Here are three things that successful sales managers have in common.

01. They Have the Right Attitude

Attitude is the foundation of a successful sales manager. Without it, creating an aligned and engaged sales culture isn’t possible. An effective sales culture is “the way we do things around here.” A successful sales manager will create that culture through:

Company values

Some organisations will explicitly define the values they and their employees aspire to, while others will not; but make no mistake that these values exist. Be careful that your values are lived, not just displayed on a poster on the wall. Have your team help to create these values and be sure that you, as a sales manager, demonstrate them consistently. Make your organisation values-driven.

Coaching mindset

Great sales cultures view the sales team as a learning organisation that can always improve. Successful sales managers convey this attitude by looking for opportunities to groom salespeople and teach them the company’s values. Sales managers should constantly look to develop their sales team’s skills, build relationships with salespeople, and create value in all coaching. Coaching must be a priority that gets time and attention. Done in a consistent way, people understand the importance and ultimately, people believe it when they see you living it.

02. They Have Effective Coaching Skills

The fundamentals of great sales managers are coaching and feedback. These fundamentals, when done correctly and frequently, will encourage engagement. Too often people believe coaching is about telling and directing, whereas, in reality, it’s about listening and engaging.

All sales managers have coaching skills and they all can make adjustments to use those skills to be even more successful.

When coaching, we use Acknowledge, Question, Confirmation, and Response. Often, sales managers (like salespeople) are far too quick to Respond. They ask a few questions, skip the Confirmation of understanding and rush to Respond. This would be great if a little information told the whole story – unfortunately it does not. The formula to be a better coach is simple: Question better, Confirm more, and Respond less.

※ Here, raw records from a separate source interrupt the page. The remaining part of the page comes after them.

-- ==== Sys2Proof/Tests/Slice0.lean ====
section
/-! SUPPORT. The author's own tests: words of the spec decode to what they stand for, ill-formed terms are refused, witnesses for the
hypotheses of the statements, single steps. -/

open Sys2Proof
open Sys2Proof.Machine

namespace Sys2Proof.Tests

set_option Elab.async false

/-! ## Words of the spec's worked examples, and words written out from its layouts -/

def H0 : Hdr := ⟨false, .f 0 false, 0, false, 0⟩
def HX : Hdr := ⟨false, .x 0 false 0 false 0, 0, false, 0⟩
def HM : Hdr := ⟨true, .f 0 false, 0, false, 0⟩
def HG (p : BitVec 4) : Hdr := ⟨false, .f p false, 0, false, 0⟩
def HMG (p : BitVec 4) : Hdr := ⟨true, .f p false, 0, false, 0⟩

-- R81: `tollrd.e s4 ^`
theorem test_decode_tollrd : decodeWords 0x9780104000000010 0 = .ok (.tollrd HM .e (.s 4)) := by rfl
-- R105: `iadd v0, v5 || fadd v2, v7`
theorem test_decode_pair : decodeWords 0x202000051000201C 0 =
    .ok (.pairWord false ⟨0x01, 0, 0, .v 5⟩ ⟨0x20, 0, 2, .v 7⟩) := by rfl
-- R110: `?p1&!p2 tollset.abs s3 ^`
theorem test_decode_tollset_x : decodeWords 0xD788228002060000 0x0000000000100000 =
    .ok (.tollset ⟨true, .x 1 false 2 true 0, 0, false, 0⟩ true (.s 3)) := by rfl
-- R124: `iadd v4, 1 || iadd v9, v14`
theorem test_decode_pair_imm : decodeWords 0x2020130100809038 0 =
    .ok (.pairWord false ⟨0x01, 0, 4, .imm 1⟩ ⟨0x01, 0, 9, .v 14⟩) := by rfl
-- R134: `?!p3 fmul.f32.rz v12, v4, c32 ^`
theorem test_decode_fmul : decodeWords 0x8611C0C013A04100 0 =
    .ok (.fmul ⟨true, .f 3 true, 0, false, 0⟩ .f32 .rz false (.v 12) (.v 4) (.con 32)) := by rfl
-- R167: `movi v3, 100000000`, and the same word read from bytes in memory order (R1)
theorem test_decode_movi : decodeWords 0x40D8000018000000 0xF5E1000508000000 = .ok (.movi HX .n32 (.v 3) 0x05F5E100) := by rfl
theorem test_decode_bytes : decode [0, 0, 0, 0x18, 0, 0, 0xD8, 0x40, 0, 0, 0, 0x08, 0x05, 0, 0xE1, 0xF5, 7] =
    .ok (.movi HX .n32 (.v 3) 0x05F5E100, [7]) := by rfl
-- R167: `icmp.lt.i32 p1, v9, v3`
theorem test_decode_icmp : decodeWords 0x00B8001024030020 0 = .ok (.icmp H0 .lt .i32 1 (.v 9) (.v 3)) := by rfl
-- R186: `enrol j0, done` and `?p1 bra negv`
theorem test_decode_enrol : decodeWords 0x0420000000000060 0 = .ok (.enrol H0 0 6) := by rfl
theorem test_decode_bra : decodeWords 0x0400800000000030 0 = .ok (.bra (HG 1) 3) := by rfl
-- R221: CVT of FP32 to E4M3 with SAT into byte 2 of v5
theorem test_decode_cvt : decodeWords 0x080000500C0860A0 0 = .ok (.cvt H0 .e4m3 .f32 .rn true 2 0 (.v 5) (.v 3)) := by rfl
-- R257: `ld.f32 v4, [s2 + 0]`; R289: `ld.f32 v[x1]+, [v2.d + 0]`; R294: the gather
theorem test_decode_ld : decodeWords 0x0A0000440B004000 0 = .ok (.ld H0 .f32 .core .x1 (.v 4) (.s 2) (.imm 0) 0) := by rfl
theorem test_decode_ld_indexed : decodeWords 0x0A0029000B004000 0 =
    .ok (.ld H0 .f32 .core .x1 (.x true 1 0) (.v 2) (.imm 0) 0) := by rfl
theorem test_decode_gather : decodeWords 0x8A00006013004000 0 = .ok (.ld HM .f32 .core .x1 (.v 6) (.v 4) (.imm 0) 0) := by rfl
-- R289: `fdiv.f32 v27, v27, v26`
theorem test_decode_fdiv : decodeWords 0x065801B06C1A4000 0 = .ok (.fdiv H0 .f32 .rn false (.v 27) (.v 27) (.v 26)) := by rfl
-- R271: `?p5 atoma.add.n32 v6, [s30], 1 ^`
theorem test_decode_atoma : decodeWords 0x8A3280647B010800 0 = .ok (.atoma (HMG 5) .add .n32 .core (.v 6) (.s 30) (.imm 1) 0) := by rfl
-- R388: `?p5 ldk.n32 v11, [s6 + v8] ^`
theorem test_decode_ldk : decodeWords 0x8A1280B418080800 0 = .ok (.ldk (HMG 5) .n32 .x1 (.v 11) (.s 6) (.v 8) 0) := by rfl
-- R276: `xcopy [s20], [s8], s12, 0`; R311: `xcopy.chk` at rung3
theorem test_decode_xcopy : decodeWords 0x4C000008A2108600 0x0000000000000300 =
    .ok (.xcopy HX 0 (.s 20) (.s 8) (.s 12) (.imm 0)) := by rfl
theorem test_decode_xcopy_chk : decodeWords 0x4C040008D2208F00 0x0000008200042F03 =
    .ok (.xcopyChk HX 0 (.s 26) (.s 16) (.s 30) (.imm 3) (.s 11) true 2) := by rfl
-- R337: `tmap.bf16.sw3.sp t0, s4.d, s6`; R345: `mma.square.f64 a0, t0, t1, k1, 0, 32`
theorem test_decode_tmap : decodeWords 0x0E00000411065B00 0 = .ok (.tmap H0 .bf16 3 0 0 0 (.s 4) (.s 6) (.v 0) (.v 0)) := by rfl
theorem test_decode_mma : decodeWords 0x4E3C000000000080 0x00002000480C0001 = .ok (.mmaSquare HX true 0 0 1 1 (.imm 0) 32) := by rfl
-- R371: `bar`, `phrel`, `bowait [s20], s3`
theorem test_decode_bar : decodeWords 0x1000000C00000000 0 = .ok (.bar H0 (.imm 0)) := by rfl
theorem test_decode_phrel : decodeWords 0x1030000000000200 0 = .ok (.phrel H0 .dev) := by rfl
theorem test_decode_bowait : decodeWords 0x1018000451030000 0 = .ok (.bowait H0 (.s 20) (.s 3)) := by rfl
-- R314: `?p2 tollset.abs c64`
theorem test_decode_tollset : decodeWords 0x1789000F00000010 0 = .ok (.tollset (HG 2) true (.con 64)) := by rfl
-- R397: `srd s2.d, %args`, `swr %mode, s5`, `cclr 4`, `tret`; R418: `pmark 5`, `cntrd s4.d, 0`, `smpl 0`
theorem test_decode_srd : decodeWords 0x18001020000000A0 0 = .ok (.srd H0 0x00A (.s 2)) := by rfl
theorem test_decode_swr : decodeWords 0x1808000414000100 0 = .ok (.swr H0 0x010 (.s 5)) := by rfl
theorem test_decode_cclr : decodeWords 0x1810000C10000000 0 = .ok (.cclr H0 (.imm 4)) := by rfl
theorem test_decode_tret : decodeWords 0x1818000000000000 0 = .ok (.tret H0) := by rfl
theorem test_decode_pmark : decodeWords 0x1820000C14000000 0 = .ok (.pmark H0 (.imm 5)) := by rfl
theorem test_decode_cntrd : decodeWords 0x1828104C00000000 0 = .ok (.cntrd H0 (.s 4) (.imm 0)) := by rfl
theorem test_decode_smpl : decodeWords 0x1830000C00000000 0 = .ok (.smpl H0 (.imm 0)) := by rfl
-- R102, R168: `pand p3, !p1, p2`: OP 0x040, D 3, A 1, B 2, NA at bit 1 of the modifier
theorem test_decode_pand : decodeWords
    (0#1 ++ (0b00#2 ++ (0b0001000000#10 ++ (0#4 ++ (0#1 ++ (0b0000000011#10 ++ (0b0000000001#10 ++ (0b0000000010#10 ++
      (0b000000000010#12 ++ 0#4))))))))) 0 = .ok (.pand H0 true false 3 1 2) := by rfl
-- R102, R169: `xset x2, s5`: OP 0x050
theorem test_decode_xset : decodeWords
    (0#1 ++ (0b00#2 ++ (0b0001010000#10 ++ (0#4 ++ (0#1 ++ (0b0000000010#10 ++ (0b0100000101#10 ++ (0#10 ++ (0#12 ++ 0#4))))))))) 0 =
    .ok (.xset H0 2 (.s 5)) := by rfl
-- R102, R172: `shfl.down.n32.wrel v5, v2, 1`: OP 0x060, TYPE 0x01, SAT (.wrel) at bit 3, OPSEL 1
theorem test_decode_shfl : decodeWords
    (0#1 ++ (0b00#2 ++ (0b0001100000#10 ++ (0#4 ++ (0#1 ++ (0b0000000101#10 ++ (0b0000000010#10 ++ (0b1100000001#10 ++
      (0b000010001001#12 ++ 0#4))))))))) 0 = .ok (.shfl H0 .down .n32 true (.v 5) (.v 2) (.imm 1)) := by rfl
-- R102, R224: `qmake.i32 v4, v6, v7`: OP 0x110
theorem test_decode_qmake : decodeWords
    (0#1 ++ (0b00#2 ++ (0b0100010000#10 ++ (0#4 ++ (0#1 ++ (0b0000000100#10 ++ (0b0000000110#10 ++ (0b0000000111#10 ++ (0#12 ++ 0#4))))))))) 0 =
    .ok (.qmake H0 .i32 .rn (.v 4) (.v 6) (.v 7)) := by rfl
-- R102, R228: `sfq.ex2.f32 v4, v6, s3`: OP 0x120, TYPE 0x08, OPSEL 2
theorem test_decode_sfq : decodeWords
    (0#1 ++ (0b00#2 ++ (0b0100100000#10 ++ (0#4 ++ (0#1 ++ (0b0000000100#10 ++ (0b0000000110#10 ++ (0b0100000011#10 ++
      (0b010000000010#12 ++ 0#4))))))))) 0 = .ok (.sfq H0 .ex2 .f32 (.v 4) (.v 6) (.s 3)) := by rfl
-- R102, R371: `launch s2.d`: OP 0x240
theorem test_decode_launch : decodeWords
    (0#1 ++ (0b00#2 ++ (0b1001000000#10 ++ (0#4 ++ (0#1 ++ (0#10 ++ (0b0100000010#10 ++ (0#10 ++ (0#12 ++ 0#4))))))))) 0 =
    .ok (.launch H0 (.s 2)) := by rfl
-- R96, R120: hint words, whatever else they hold
theorem test_decode_hint : decodeWords 0xFFFFFFFFFFFFFFFF 0 = .ok (.hintWord true false) ∧
    decodeWords 0x1E00000000000000 0 = .ok (.hintWord false false) := by constructor <;> rfl
-- R120, R129: unassigned opcodes, X-only opcodes in F form, undefined variants, reserved guard combinations
theorem test_decode_unassigned : decodeWords 0x00E0000000000000 0 = .error .unassigned := by rfl
theorem test_decode_x_only : decodeWords 0x00D8000000000000 0 = .error .xOnly := by rfl
theorem test_decode_variant : decodeWords 0x4002000000000000 0 = .error .variant := by rfl
-- R101: an immediate destination, an odd register of a pair (`iadd.i64 v3.d, v4.d, v6.d`)
theorem test_decode_imm_dest : decodeWords 0x0000300000000000 0 = .error .kind := by rfl
theorem test_decode_odd_pair : decodeWords 0x0000003010061000 0 = .error .kind := by rfl
-- R95: bytes too few for a word
theorem test_decode_short : decode [0, 0, 0] = .error .short := by rfl
/-! ## States for the tests: one thread in lane 0 of group 0 of team 0, every register zero, at address 0 -/
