-- ==== Sys2Proof/Machine/Formats.lean ====
section
/-! DEFINITION. The codes of enumerated fields (12.6), the reply frame (12.3) and the payloads (12.4). -/

namespace Sys2Proof.Machine

/-! ## Codes (12.3, 12.6) -/

/-- The code of a status (12.3). -/
def statusCode : Status → Nat
  | .ok => 0x00
  | .okClamped => 0x01
  | .accepted => 0x02
  | .pending => 0x03
  | .waiting => 0x04
  | .empty => 0x05
  | .busy => 0x06
  | .refusedState => 0x07
  | .mapState => 0x08
  | .mapInUse => 0x09
  | .invalidMap => 0x0A
  | .range => 0x0B
  | .locked => 0x0C
  | .taken => 0x0D
  | .conflict => 0x0E
  | .holdsClaim => 0x0F
  | .noClaim => 0x10
  | .notWaiting => 0x11
  | .toolMismatch => 0x12
  | .stopped => 0x13
  | .interlock => 0x14
  | .lineForced => 0x15
  | .swapBusy => 0x16
  | .recordChanged => 0x17
  | .frameError => 0x18
  | .unknown => 0x19

def headCode : Head → Nat
  | .a => 0
  | .b => 1

def kindCode : Kind → Nat
  | .press => 0
  | .verify => 1

def siteStateCode : SiteState → Nat
  | .unused => 0
  | .pending => 1
  | .claimed => 2
  | .pressing => 3
  | .seated => 4
  | .rejected => 5
  | .partialIn => 6

def engineStateCode : EngineState → Nat
  | .idle => 0
  | .composing => 1
  | .armed => 2
  | .approach => 3
  | .engage => 4
  | .held => 5
  | .dwell => 6
  | .retract => 7
  | .faulted => 8

def outcomeCode : StrokeOutcome → Nat
  | .noOutcome => 0
  | .seatedPass => 1
  | .windowFail => 2
  | .earlySeat => 3
  | .notSeated => 4
  | .noContact => 5
  | .overforce => 6
  | .sensorFault => 7
  | .linkLost => 8
  | .aborted => 9
  | .verifyPass => 10
  | .verifyFail => 11

def pinVerdictCode : PinVerdict → Nat
  | .noVerdict => 0
  | .pass => 1
  | .laneFail => 2
  | .notSeated => 3
  | .overforce => 4
  | .partialIn => 5
  | .notPressed => 6
  | .empty => 7

def laneVerdictCode : LaneVerdict → Nat
  | .pass => 0
  | .fail => 1
  | .unused => 2

def noticeKindCode : NoticeKind → Nat
  | .strokeFault => 1
  | .interlockHold => 2
  | .armed => 3
  | .armFailed => 4
  | .strokeVerdict => 5
  | .strokeDone => 6
  | .claimGranted => 7
  | .claimRefused => 8
  | .interlockResumed => 9
  | .swapDone => 10
  | .traceFull => 11

def levelCode : Level → Nat
  | .normal => 0
  | .urgent => 1

def armFailureCode : ArmFailure → Nat
  | .stationRange => 0
  | .toolInvalid => 1
  | .profileMissing => 2
  | .aborted => 3

def mapModeCode : MapMode → Nat
  | .edit => 0
  | .active => 1

def mapCheckCode : MapCheck → Nat
  | .pinRange => 1
  | .pinCount => 2
  | .overlap => 3
  | .noLivePin => 4

def profileFaultCode : ProfileFault → Nat
  | .index => 0
  | .count => 1
  | .depthRange => 2
  | .depthOrder => 3
  | .forceRange => 4
  | .boundsOrder => 5
  | .seatForce => 6

def bankRoleCode : BankRole → Nat
  | .active => 0
  | .shadow => 1

/-- The place of a watch slot state in the table of R168; its code on the wire is a free value. -/
def watchStatePlace : WatchState → Nat
  | .empty => 0
  | .armed => 1
  | .filling => 2
  | .full => 3

/-- The code a return state has as an engine state (12.4). -/
def liveCode : Live → Nat
  | .approach => engineStateCode .approach
  | .engage => engineStateCode .engage
  | .dwell => engineStateCode .dwell

/-! ## Fields of a payload -/

/-- A field of one byte. -/
def u8 (n : Nat) : List Byte := [BitVec.ofNat 8 n]

/-- A field of two bytes. -/
def u16 (n : Nat) : List Byte := le16 (BitVec.ofNat 16 n)

/-- A field of four bytes. -/
def u32 (n : Nat) : List Byte := le32 (BitVec.ofNat 32 n)

/-- A signed field of four bytes; a value that does not fit carries a free value (log entry 4). -/
def i32 (n : Int) : List Byte :=
  le32 (if -2147483648 ≤ n ∧ n ≤ 2147483647 then BitVec.ofInt 32 n else Config.wideDepth n)

/-- A signed field of two bytes. -/
def i16 (n : Int) : List Byte := le16 (BitVec.ofInt 16 n)

/-- A flag of one byte. -/
def flag8 (b : Bool) : List Byte := u8 (if b then 1 else 0)

/-- A field of one byte holding an optional value: 255 when it is absent (R188). -/
def opt8 (v : Option Nat) : List Byte := u8 (v.getD 255)

/-- A field of two bytes whose presence is given by a flag: 0 when it is absent (R188). -/
def opt16 (v : Option Nat) : List Byte := u16 (v.getD 0)

/-- A signed field of four bytes whose presence is given by a flag: 0 when it is absent (R188). -/
def optI32 (v : Option Int) : List Byte := i32 (v.getD 0)

/-- A byte of presence or state bits, bit 0 first. -/
def bits8 (bs : List Bool) : List Byte :=
  u8 (bs.foldr (fun b acc => (if b then 1 else 0) + 2 * acc) 0)

/-! ## The reply frame (12.3) -/

/-- The bytes of a reply frame as they go out, with the DISCARDED mark carried in (R175, R188). -/
def replyBytes (r : Reply) (mark : Bool) : List Byte :=
  u16 (5 + r.payload.length) ++ [r.code] ++ u8 (statusCode r.status) ++ bits8 [r.more, mark] ++ r.payload

/-! ## Payloads (12.4) -/

/-- One lane summary, 9 bytes. -/
def summaryBytes (lane : Nat) (l : LaneSummary) : List Byte :=
  u8 lane ++ bits8 [l.used, l.first.isSome] ++ u32 l.peak ++ u8 l.excursions ++ opt8 l.first ++
    u8 (laneVerdictCode l.verdict)

/-- The lane summaries from a lane on. -/
def summariesBytes : Nat → List LaneSummary → List Byte
  | _, [] => []
  | lane, l :: ls => summaryBytes lane l ++ summariesBytes (lane + 1) ls

/-- A Press Record, the READ_RECORD payload. -/
def recordBytes (site : Nat) (r : PressRecord) : List Byte :=
  u8 site ++ opt8 (r.head.map headCode) ++ opt8 (r.kind.map kindCode) ++ u8 (outcomeCode r.outcome) ++
    bits8 [r.contact.isSome, r.seatedDepth.isSome, r.maxDepth.isSome, r.faultLane.isSome, r.faultStation.isSome] ++
    le16 r.bankGeneration ++ le16 r.mapGeneration ++ optI32 r.contact ++ optI32 r.seatedDepth ++ u32 r.peakTotal ++
    optI32 r.maxDepth ++ u8 r.stations ++ u8 r.coarse ++ opt8 r.faultLane ++ opt8 r.faultStation ++
    u8 r.lanes.length ++ summariesBytes 0 r.lanes

/-- One breakpoint, 6 bytes. -/
def breakpointBytes (b : Breakpoint) : List Byte := u16 b.depth ++ u16 b.lower ++ u16 b.upper

/-- The READ_PROFILE payload. -/
def profileBytes (role : BankRole) (generation : Half) (pinType holeClass : Nat) (p : Option Profile) : List Byte :=
  u8 (bankRoleCode role) ++ le16 generation ++ u8 pinType ++ u8 holeClass ++
    match p with
    | none => flag8 false ++ u8 0 ++ u16 0
    | some q => flag8 true ++ u8 q.points.length ++ u16 q.seatForce ++ q.points.flatMap breakpointBytes

/-- A notice, 9 bytes. -/
def noticeBytes (n : Notice) : List Byte :=
  u8 (noticeKindCode n.kind) ++ u8 (levelCode (noticeLevel n.kind)) ++
    bits8 [n.head.isSome, n.site.isSome, n.reason.isSome, n.station.isSome, n.lane.isSome] ++
    opt8 (n.head.map headCode) ++ opt8 n.site ++ opt8 n.reason ++ opt16 n.station ++ opt8 n.lane

/-- One trace entry, 17 bytes. -/
def traceBytes (e : TraceEntry) : List Byte :=
  u8 e.station ++ i32 e.displacement ++ u32 e.measured ++ u32 e.lower ++ u32 e.upper

/-- One site entry of READ_SITES, 5 bytes (R166). -/
def siteEntryBytes (s : State) (i : Nat) : List Byte :=
  u8 i ++ u8 (siteStateCode (s.site i).state) ++ opt8 ((s.site i).holder.map headCode) ++ flag8 (s.locked i) ++
    u8 (outcomeCode (s.record i).outcome)

/-- One pin verdict entry of READ_PINS, 5 bytes (R164). -/
def pinEntryBytes (s : State) (i : Nat) : List Byte :=
  u16 i ++ u8 (s.pin i).row ++ u8 (s.pin i).column ++ u8 (pinVerdictCode (s.verdict i))

/-- The station index that HEAD_STATUS and INTERLOCK_HOLD report; 0 when there is no stroke (R181). -/
def stationIndexOf : Engine → Nat
  | .idle => 0
  | .composing _ => 0
  | .armed _ _ => 0
  | .stroke _ _ _ ctx => ctx.stationIndex

/-- The return state of an engine, present in HELD (R181). -/
def returnStateOf : Engine → Option Live
  | .idle => none
  | .composing _ => none
  | .armed _ _ => none
  | .stroke ph _ _ _ =>
    match ph with
    | .held ret => some ret
    | .approach => none
    | .engage => none
    | .dwell => none
    | .retract => none
    | .faulted => none

/-- The last-frame copy in HEAD_STATUS: zeros in bytes 11 to 18 and no raw values while it is absent. -/
def lastFrameBytes (f : Option Sample) : List Byte :=
  match f with
  | none => flag8 false ++ u32 0 ++ u8 0 ++ u16 0 ++ u8 0
  | some c =>
    flag8 true ++ i32 c.displacement ++ flag8 c.encoderFault ++ le16 c.saturation ++ u8 c.laneCount ++
      c.raws.flatMap i16

/-- The HEAD_STATUS payload (R181). -/
def headStatusBytes (h : Head) (u : HeadUnit) : List Byte :=
  u8 (headCode h) ++ u8 (engineStateCode (engineState u.engine)) ++ opt8 ((returnStateOf u.engine).map liveCode) ++
    opt8 (u.claim.map Claim.site) ++ opt8 (u.claim.map (fun c => kindCode c.kind)) ++
    opt8 (u.waiting.map Wait.site) ++ opt8 (u.waiting.map Wait.blocking) ++ u8 (stationIndexOf u.engine) ++
    bits8 [permitLevel u, stopLevel u, markLevel u, interlockActive u] ++ flag8 (linkPresent u) ++
    lastFrameBytes u.link.lastFrame

/-- The code of a port in the IDENTIFY payload (12.4). -/
def portCode : Port → Nat
  | .cell => 0
  | .headA => 1
  | .headB => 2

/-- The IDENTIFY payload (R180). -/
def identifyBytes (s : State) (p : Port) : List Byte :=
  u8 Config.revision ++ u8 Config.siteCount ++ u16 Config.pinCount ++ u8 Config.laneLimit ++ u8 Config.pointLimit ++
    u8 Config.bankCount ++ u8 Config.stationLimit ++ u8 Config.noticeLimit ++ u8 Config.slotCount ++
    u8 (mapModeCode s.map.mode) ++ le16 s.map.generation ++ le16 s.library.generation ++
    flag8 s.library.swapPending ++ u8 (portCode p)

end Sys2Proof.Machine
end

Successful sales managers learn to question better, confirm more and respond less. If you want to be a better coach, those six words are your lifelong journey to mastery and becoming a successful sales manager.

Similarly, they also recognise that their teams need effective feedback to improve and be successful. Feedback is often a one-way conversation delivered from the sales manager to the salesperson. It must be a two-way conversation with self-discovery by the salesperson being the first and most critical step.

A successful sales manager will have team members so well-versed in feedback, they can provide themselves with clear, actionable, realistic, and balanced feedback on a daily basis.

03. They Follow Proven Disciplines

Structure sets you free. A successful sales manager will ensure that there is a formalised structure for each sales management task such as feedback, coaching, and one-on-one meetings. It sets you free because if you have a process, the discipline is in consistently exercising it. It’s about creating a predictable cadence. In the absence of structure, each time you go to coach or manage, you will spend time thinking about the “how” and the “what.” With structure, the “how’ is set, allowing you to focus only on the “what.”

A key sales management tool is the “one-on-one.” We define a one-on-one as a scheduled, formal, private meeting between a sales manager and a salesperson. Our point of view is that one-on-one meetings are a fundamental right of a salesperson and a fundamental prerequisite for success as a sales manager.

A world-class one-on-one is:

• Business and person-focused

• Directed towards the future rather than the past – it’s about balancing both

• Strategic first and tactical second

• A series of connected meetings

Make one-on-ones a priority and you will participate in great business conversations that will build the confidence and skill of your team and keep them engaged. Apply an equally effective process to activities like sales team meetings and you will motivate and inspire your entire team.

These attitudes, skills, and key sales management processes, when practiced consistently, will help you develop successful sales manager traits to drive high engagement, accountability, and results.